__Assigned task__: For the records below, output each line exactly as it appears, from the first through the line with "that have no".

Supplied data below:

-- ==== Sys2Proof/Syntax.lean ====
section
/-! DEFINITION. The instructions of the core: the 34 rows of 30_encoding.md R82, one constructor each, in the
table's order. -/

namespace Sys2Proof

/-- An instruction with its operands (30_encoding.md R71–R73, R82). `ignored` and `yIgnored` are bits of the word
that have no meaning (R76, R77, R84): they are kept because the fault record holds the whole word (R215; entry 8).
The row count `n` is a number; `WellFormed` says it fits its four bits. -/
inductive Instr where
  /-- 1. `CLS`, `0.E0` (R120). -/
  | cls (ignored : Nibble)
  /-- 2. `RET`, `0.EE` (R121). -/
  | ret (ignored : Nibble)
  /-- 3. `JP addr`, `1nnn` (R122). -/
  | jp (nnn : Addr)
  /-- 4. `CALL addr`, `2nnn` (R123). -/
  | call (nnn : Addr)
  /-- 5. `SE Vx,kk`, `3xkk` (R125). -/
  | seKk (x : Reg) (kk : Byte)
  /-- 6. `SNE Vx,kk`, `4xkk` (R126). -/
  | sneKk (x : Reg) (kk : Byte)
  /-- 7. `SE Vx,Vy`, `5xy.` (R127). -/
  | seXy (x y : Reg) (ignored : Nibble)
  /-- 8. `LD Vx,kk`, `6xkk` (R141). -/
  | ldKk (x : Reg) (kk : Byte)
  /-- 9. `ADD Vx,kk`, `7xkk` (R142). -/
  | addKk (x : Reg) (kk : Byte)
  /-- 10. `LD Vx,Vy`, `8xy0` (R143). -/
  | ldXy (x y : Reg)
  /-- 11. `OR Vx,Vy`, `8xy1` (R144). -/
  | orXy (x y : Reg)
  /-- 12. `AND Vx,Vy`, `8xy2` (R145). -/
  | andXy (x y : Reg)
  /-- 13. `XOR Vx,Vy`, `8xy3` (R146). -/
  | xorXy (x y : Reg)
  /-- 14. `ADD Vx,Vy`, `8xy4` (R147). -/
  | addXy (x y : Reg)
  /-- 15. `SUB Vx,Vy`, `8xy5` (R148). -/
  | sub (x y : Reg)
  /-- 16. `SHR Vx`, `8xy6` (R149). -/
  | shr (x : Reg) (yIgnored : Nibble)
  /-- 17. `SUBN Vx,Vy`, `8xy7` (R150). -/
  | subn (x y : Reg)
  /-- 18. `SHL Vx`, `8xyE` (R151). -/
  | shl (x : Reg) (yIgnored : Nibble)
  /-- 19. `SNE Vx,Vy`, `9xy.` (R128). -/
  | sneXy (x y : Reg) (ignored : Nibble)
  /-- 20. `LD I,addr`, `Annn` (R190). -/
  | ldI (nnn : Addr)
  /-- 21. `JP V0,addr`, `Bnnn` (R124). -/
  | jpV0 (nnn : Addr)
  /-- 22. `RND Vx,kk`, `Cxkk` (R155). -/
  | rnd (x : Reg) (kk : Byte)
  /-- 23. `DRW Vx,Vy,n`, `Dxyn` (R170). -/
  | drw (x y : Reg) (n : Nat)
  /-- 24. `SKP Vx`, `Ex9E` (R180). -/
  | skp (x : Reg)
  /-- 25. `SKNP Vx`, `ExA1` (R181). -/
  | sknp (x : Reg)
  /-- 26. `LD Vx,DT`, `Fx07` (R191). -/
  | ldXDt (x : Reg)
  /-- 27. `LD Vx,K`, `Fx0A` (R192). -/
  | ldXK (x : Reg)
  /-- 28. `LD DT,Vx`, `Fx15` (R194). -/
  | ldDtX (x : Reg)
  /-- 29. `LD ST,Vx`, `Fx18` (R195). -/
  | ldStX (x : Reg)
  /-- 30. `ADD I,Vx`, `Fx1E` (R196). -/
  | addIX (x : Reg)
  /-- 31. `LD F,Vx`, `Fx29` (R197). -/
  | ldFX (x : Reg)
  /-- 32. `LD B,Vx`, `Fx33` (R198). -/
  | ldBX (x : Reg)
  /-- 33. `LD [I],Vx`, `Fx55` (R199). -/
  | ldMemX (x : Reg)
  /-- 34. `LD Vx,[I]`, `Fx65` (R200). -/
  | ldXMem (x : Reg)
deriving DecidableEq, Repr

end Sys2Proof
end

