-- ==== Sys2Proof/Machine/Draw.lean ====
section
/-! DEFINITION. The draw instruction (43_draw.md). -/

namespace Sys2Proof.Machine

/-- `DRW Vx,Vy,n` (R170): the coordinates and `I` are read first, the sprite's whole range is checked, and `VF`
ends as the collision. With `n = 0` nothing is read and nothing can fault (R174). -/
def execDrw (x y : Reg) (n : Nat) (s : State) : Result :=
  let drawn := drawSprite s.mem s.i.toNat n (s.readV x) (s.readV y) s.fb
  accessing (.drw x y n) .spriteRead s.i n s
    ({ s.advance with fb := drawn.1 }.writeV regVF (flagByte drawn.2))

end Sys2Proof.Machine
end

End of Supplied data.

__Solution below__:
-- ==== Sys2Proof/Syntax.lean ====
section
/-! DEFINITION. The instructions of the core: the 34 rows of 30_encoding.md R82, one constructor each, in the
table's order. -/

namespace Sys2Proof

/-- An instruction with its operands (30_encoding.md R71–R73, R82). `ignored` and `yIgnored` are bits of the word
that have no meaning (R76, R77, R84): they are kept because the fault record holds the whole word (R215; entry 8).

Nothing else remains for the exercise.